HDFS is supposed to be able to handle failed disk, but it doesn't seem
to be doing the right thing in this case. Is this a known problem, or
is there some other way we should be configuring things to allow the
DataNode to come up in this situation?

(clearly we can remove the mount point from hdfs-site.xml, but that
doesn't feel like the correct solution)

Thanks
- Adam

Search Discussions

  • Adam Phelps at Mar 24, 2011 at 5:48 pm
    For reference, this is running hadoop 0.20.2 from the CDH3B4 distribution.

    - Adam
    On 3/24/11 10:30 AM, Adam Phelps wrote:
    We have a bad disk on one of our datanode machines, and while we have
    dfs.datanode.failed.volumes.tolerated set to 2 and didn't see any
    problem while the DataNode process was running we are seeing a problem
    when we needed to restart the DataNode process:

    2011-03-24 16:50:20,071 WARN org.apache.hadoop.util.DiskChecker:
    Incorrect permissions were set on /var/lib/stats/hdfs/4, expected:
    rwxr-xr-x, while actual: ---------. Fixing...
    2011-03-24 16:50:20,089 INFO org.apache.hadoop.util.NativeCodeLoader:
    Loaded the native-hadoop library
    2011-03-24 16:50:20,091 ERROR
    org.apache.hadoop.hdfs.server.datanode.DataNode: EPERM: Operation not
    permitted

    In this case /var/lib/stats/hdfs/4 is the mount point for the bad disk.
    It gets that permission error because we have the mount directory set to
    be immutable:

    root@s3:/var/log/hadoop# lsattr /var/lib/stats/hdfs/
    ------------------- /var/lib/stats/hdfs/2
    ----i------------e- /var/lib/stats/hdfs/4
    ------------------- /var/lib/stats/hdfs/3
    ------------------- /var/lib/stats/hdfs/1

    As we'd previously seen HDFS just write to the local disk when a disk
    couldn't be mounted.

    HDFS is supposed to be able to handle failed disk, but it doesn't seem
    to be doing the right thing in this case. Is this a known problem, or is
    there some other way we should be configuring things to allow the
    DataNode to come up in this situation?
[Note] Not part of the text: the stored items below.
-- ==== Sys2Proof/Machine/Loader.lean ====
section
/-! DEFINITION. The loader (R226 to R234, R279): LOADP, and the checks of an image in their order. -/

namespace Sys2Proof.Machine

open Sys2Proof

/-! ## LOADP (R229, R231 step 1) -/

/-- n bytes at a can be the loader's source: inside coordinator memory and the regions permitted to the loader DMA. -/
def State.loaderMay (s : State) (a n : Nat) : Bool := decide (0x400000 ≤ a ∧ a + n ≤ 0x800000) && s.permits 2 a n true false

/-- The result of a load of lane l (R229): LANE_LOAD_STAT, and bit 9 of every supervisor context. -/
def loadReport (l reason isUnit index : Nat) (s : State) : State :=
  sigSupers 9 (((s.put LANE_LOAD_STAT.REASON l reason).put LANE_LOAD_STAT.IS_UNIT l isUnit).put LANE_LOAD_STAT.INDEX l index)

/-- The checks of step 1 before the source (R231): 0 passes. -/
def State.loadBar (s : State) (l : Nat) : Nat :=
  if s.startsStopped then 0x19
  else if s.load.isSome then 0x01
  else if s.lst l ≠ 0 then 0x02
  else if s.bankSt 10 ≠ 0 ∨ s.bankSt 11 ≠ 0 then 0x03
  else 0

/-- The loader starts for lane l with the image at `a` (R229). DEDUCED: assumption log 35. -/
def startLoad (l a base : Nat) (s : State) : State :=
  let bar := s.loadBar l
  if bar ≠ 0 then loadReport l bar 0 0 s
  else if a % 8 ≠ 0 ∨ s.loaderMay a 64 = false then loadReport l 0x04 0 0 s
  else
    let r := readChecks a 64 s
    if r.2 = false then loadReport l 0x04 0 0 r.1
    else
      let s := r.1
      let n := min (max 64 (s.rd 4 (a + 0x20))) 0x100000
      if s.loaderMay a n then
        let r := readChecks a n s
        { r.1.setLst l 1 with load := some ⟨l, base, mgetList 0 s.mem a n, r.2⟩ }
      else { s.setLst l 1 with load := some ⟨l, base, mgetList 0 s.mem a 64, false⟩ }

/-- LOADP (R279). -/
def execLoadp (n : Nat) (s : State) : Out :=
  .next (issue n 0x65 (fun w s => fall n (startLoad (bits w.unit 2 0) (s.vreg n w.rs) (bits w.imm 14 0) s)) s)

/-! ## Header and unit table (R226, R227, R231 steps 2 and 3) -/

/-- Word k of an image's header. -/
def hword (b : List Byte) (k : Nat) : Nat := cval b (4 * k) 4

/-- Where the code starts and ends. -/
def codeAt (b : List Byte) : Nat := 0x40 + 16 * hword b 3
def codeEnd (b : List Byte) : Nat := codeAt b + 8 * hword b 2

/-- The header breaks R226 (BAD_FORMAT). DESIGN CHOICE: assumption log 36. -/
def headerBad (b : List Byte) : Bool :=
  let ofs := hword b 6
  let len := hword b 7
  let il := hword b 8
  hword b 0 != 0x50534955 || hword b 1 != 0x00400001 || decide (hword b 2 = 0 ∨ 32768 < hword b 2) ||
    decide (512 < hword b 3) || decide (hword b 2 ≤ hword b 4) || decide (1000000 < hword b 5) ||
    decide (0x100000 < il) || decide (il % 8 ≠ 0) ||
    (if ofs = 0 then len != 0 || il != codeEnd b else decide (ofs < codeEnd b) || il != ofs + len) ||
    [11, 12, 13, 14, 15].any (fun k => hword b k != 0)

/-- The entries of the unit table. -/
def unitTable (b : List Byte) : List (List Nat) :=
  (List.range (hword b 3)).map (fun k => (List.range 4).map (fun j => cval b (0x40 + 16 * k + 4 * j) 4))

/-- A unit table entry as declared. -/
def declOf (e : List Nat) : UDecl :=
  ⟨e.getD 0 0 % 4096, bits (e.getD 1 0) 31 16, bits (e.getD 1 0) 15 0, bits (e.getD 2 0) 23 12, bits (e.getD 2 0) 11 0⟩

/-- Unit u takes setpoints: it has a window and is no phase (R32, R227). -/
def State.hasWindow (s : State) (u : Nat) : Bool := decide (0x600 ≤ u) && s.unitExists u && !s.flag DESC_W4.WIN_EMPTY u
    (clearly we can remove the mount point from hdfs-site.xml, but that
    doesn't feel like the correct solution)

    Thanks
    - Adam
  • Allen Wittenauer at Mar 25, 2011 at 4:44 pm

    On Mar 24, 2011, at 10:47 AM, Adam Phelps wrote:

    For reference, this is running hadoop 0.20.2 from the CDH3B4 distribution.
    Given that this isn't a standard Apache release, you'll likely be better served by asking Cloudera.
  • Aaron T. Myers at Mar 25, 2011 at 4:49 pm
    bcc: hdfs-user@hadoop.apache.org
    + cdh-user@cloudera.org

    Hey Adam,

    Thanks a lot for the bug report. I've added cdh-user@ to this email, which
    may be a more appropriate list for this question.

    Best,
    Aaron

    --
    Aaron T. Myers
    Software Engineer, Cloudera


    On Thu, Mar 24, 2011 at 10:47 AM, Adam Phelps wrote:

    For reference, this is running hadoop 0.20.2 from the CDH3B4 distribution.

    - Adam

    On 3/24/11 10:30 AM, Adam Phelps wrote:

    We have a bad disk on one of our datanode machines, and while we have
    dfs.datanode.failed.volumes.tolerated set to 2 and didn't see any
    problem while the DataNode process was running we are seeing a problem
    when we needed to restart the DataNode process:

    2011-03-24 16:50:20,071 WARN org.apache.hadoop.util.DiskChecker:
    Incorrect permissions were set on /var/lib/stats/hdfs/4, expected:
    rwxr-xr-x, while actual: ---------. Fixing...
    2011-03-24 16:50:20,089 INFO org.apache.hadoop.util.NativeCodeLoader:
    Loaded the native-hadoop library
    2011-03-24 16:50:20,091 ERROR
    org.apache.hadoop.hdfs.server.datanode.DataNode: EPERM: Operation not
    permitted

    In this case /var/lib/stats/hdfs/4 is the mount point for the bad disk.
    It gets that permission error because we have the mount directory set to
    be immutable:

    root@s3:/var/log/hadoop# lsattr /var/lib/stats/hdfs/
    ------------------- /var/lib/stats/hdfs/2
    ----i------------e- /var/lib/stats/hdfs/4
    ------------------- /var/lib/stats/hdfs/3
    ------------------- /var/lib/stats/hdfs/1

    As we'd previously seen HDFS just write to the local disk when a disk
    couldn't be mounted.

    HDFS is supposed to be able to handle failed disk, but it doesn't seem
    to be doing the right thing in this case. Is this a known problem, or is
    there some other way we should be configuring things to allow the
    DataNode to come up in this situation?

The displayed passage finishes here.